We want to identify examples of frameworks that exist within the Earth sciences community and encourage the developers, maintainers, and users of those systems to participate in this workshop at the summer meeting.
For this workshop we are soliciting 15-20 minute presentations that address the following core questions regarding visualization frameworks:
- What are the challenges/functions that the framework is attempting to address?
- What varieties of data products are represented within these frameworks? (e.g., considering data formats, types, and topics -- HDF, CSV, vector, point, remotely sensed, in-situ, etc.)
- How can these frameworks be expanded/adapted to other science datasets? Have frameworks been developed with extensibility in mind or are there requirements that necessitate solutions that are unique to the source data?
- What are the processing considerations when generating intermediate data products that then feed the frameworks?
- How do the above considerations reflect the intended audience and infrastructure?
Demonstrations of existing frameworks are certainly welcome as long as the core questions are addressed as part of that demonstration.
Kevin Ward, NASA Earth Observations
NASA Earth Observations (NEO): Data Imagery for Education and Visualization
NASA Earth Observations (NEO) is a framework that supports the storage and delivery of global imagery of NASA remote sensing data. NEO targets non-traditional data users, primarily in education and outreach: formal and informal educators, museum and science center personnel, professional communicators, and citizen scientists. These user communities have a need for these types of data but do not have the domain knowledge to locate the various source data and do not possess the tools and expertise required to produce imagery from those data. NEO strives to provide a middleware approach to meeting their needs.

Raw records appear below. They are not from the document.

/-- DESCRIPTOR_FETCH_FAIL (R350): the queue stops with reason FETCH. DESIGN CHOICE, log 114. -/
def descriptorFetchFail (q : Nat) (s : State) : State :=
  let q := q % 256
  if s.mayFetch q then (s.askDesc q).setQueueState q 2 2 else s

def execDescriptorFetchFail (q : Nat) (s : State) : Host.Outcome State Fault Refusal := .next (descriptorFetchFail q s)

/-! ### Issue (R350) -/

/-- The command that a queue issues next: its first one that has been fetched and not issued, unless the queue does not run, an earlier acquire is outstanding, FENCE holds it, or a bridle holds the queue (R349, R350, R362). DESIGN CHOICE, log 118. -/
def State.nextCmd (s : State) (q : Nat) : Option Cmd :=
  match s.ep.cmds.find? fun c => c.queue == q && c.stage == 0 with
  | none => none
  | some c =>
    let before := s.ep.cmds.filter fun e => e.queue == q && e.stage == 1
    if s.uciUp && s.queueState q == 1 && !(before.any Cmd.blocks) && !(c.fence && !before.isEmpty) && !s.queueHeld q then some c else none

/-- The queues with a command ready. -/
def State.readyQueues (s : State) : List Nat := ((s.ep.cmds.map (·.queue)).eraseDups).filter fun q => (s.nextCmd q).isSome

/-- Whether the queue served last has commands of its turn left: a turn is as many as its WEIGHT. DEDUCED, log 207. -/
def State.turnLeft (s : State) : Bool := s.ep.ag.served < s.get .ep QUE_Q_CFG_WEIGHT (s.ep.ag.turn + 1)

/-- Whether a weighted round-robin serves a queue next: the one served last while its turn lasts and it is ready, else the next ready one in the order of numbers (R350). DEDUCED, log 207. -/
def State.queueTurn (s : State) (q : Nat) : Bool :=
  let l := s.readyQueues
  let last := s.ep.ag.turn
  if s.turnLeft && l.contains last then q == last
  else l.all fun o => (q + 255 - last) % 256 ≤ (o + 255 - last) % 256

/-- The queue that the round-robin has served. -/
def State.tookTurn (s : State) (q : Nat) : State :=
  let n := if s.turnLeft && q == s.ep.ag.turn then s.ep.ag.served + 1 else 1
  s.onAg fun a => { a with turn := q, served := n }

/-- The command that a queue issues now, if it is the queue's turn. -/
def State.nextIssue (s : State) (q : Nat) : Option Cmd := if s.queueTurn q then s.nextCmd q else none

/-- Issues the next command of a queue when it is the one named: it takes its place in the queue's order, and its packets follow. DEDUCED, log 117, 120. -/
def State.issue (s : State) (q : Nat) (is : Cmd → Bool) (f : Cmd → State → State) : State :=
  match s.nextIssue q with
  | none => s
  | some c =>
    if !is c then s
    else
      let m := s.newId
      let s := (s.tookTurn q).tookId.onCmd q c.index fun c => { c with stage := 1, mark := m }
      ((f { c with stage := 1, mark := m } s).cmdSettle q c.index).drive

/-- The context of a queue. DEDUCED, log 120. -/
def State.queueCtx (s : State) (q : Nat) : Nat := s.get .ep QUE_Q_CFG_CTX (q + 1)

/-- A command fails as a whole. DEDUCED, log 116. -/
def State.cmdFail (s : State) (c : Cmd) (status : Nat) : State :=
  s.onCmd c.queue c.index fun c => { c with fails := insertAt c.fails 0 status }

/-- Adds a packet of a command to the pipeline. -/
def State.addPkt (s : State) (c : Cmd) (q : Access) : State :=
  (s.addAcc { q with queue := c.queue, ord := c.mark, index := c.index }).onCmd c.queue c.index fun c => { c with open_ := c.open_ + 1 }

NEO currently hosts imagery from more than 50 different datasets with daily, weekly, and/or monthly temporal resolutions. The imagery from these datasets is produced in coordination with several data partners who are affiliated either with the instrument science teams or with the respective data processing center.
NEO is a system of three components -- website, WMS (Web Mapping Service), and ftp archive -- which together are able to meet the wide-ranging needs of our users. Some of these needs include the ability to: view and manipulate imagery using the NEO website -- e.g., applying color palettes, resizing, exporting to a variety of formats including PNG, JPEG, KMZ (Google Earth), GeoTIFF; access the NEO collection via a standards-based API (WMS); and create customized exports for users (delivered via ftp) such as Science on a Sphere, NASA’s Earth Observatory, and others.
Yuan Ho, UCAR
Visualization of Geo-science data with Unidata's Integrated Data Viewer
The Integrated Data Viewer (IDV) from Unidata is a Java(TM)-based software framework that provides new and innovative ways of displaying and analyzing Earth science data, as well as common 2D, 3D, and 4D visualization capabilities. Many features designed in the IDV can be used to view the daily weather as a weather enthusiast, to analyze the model output in the climate research, to study satellite observations, to navigate the deep ocean environment, or to explore the complex three-dimensional data in geophysics. The IDV software library can be easily be used and extended to create custom geoscience applications beyond the atmospheric science realm. The IDV community has expanded from the traditional synoptic meteorology community to include many new disciplines (e.g., climatology, hydrology, oceanography, geophysics, etc.). In this presentation we will present the software architecture and several user examples of these communities for their academic usage and scientific discovery.
David Mintz, EPA
AirData – some design considerations
The challenges in designing a data delivery system can be overwhelming. How do you design a system that is efficient, sustainable, agile, and doesn’t break your budget? Recently, EPA updated its AirData website to meet several initiatives – to consolidate interfaces, leverage existing products, avoid copying and restoring data, and accommodate future needs. This presentation will demonstrate a few visualization tools, focusing on system design and user interface considerations. Topics include how and when to connect directly to source data and the concept of using of cron jobs to generate intermediate products.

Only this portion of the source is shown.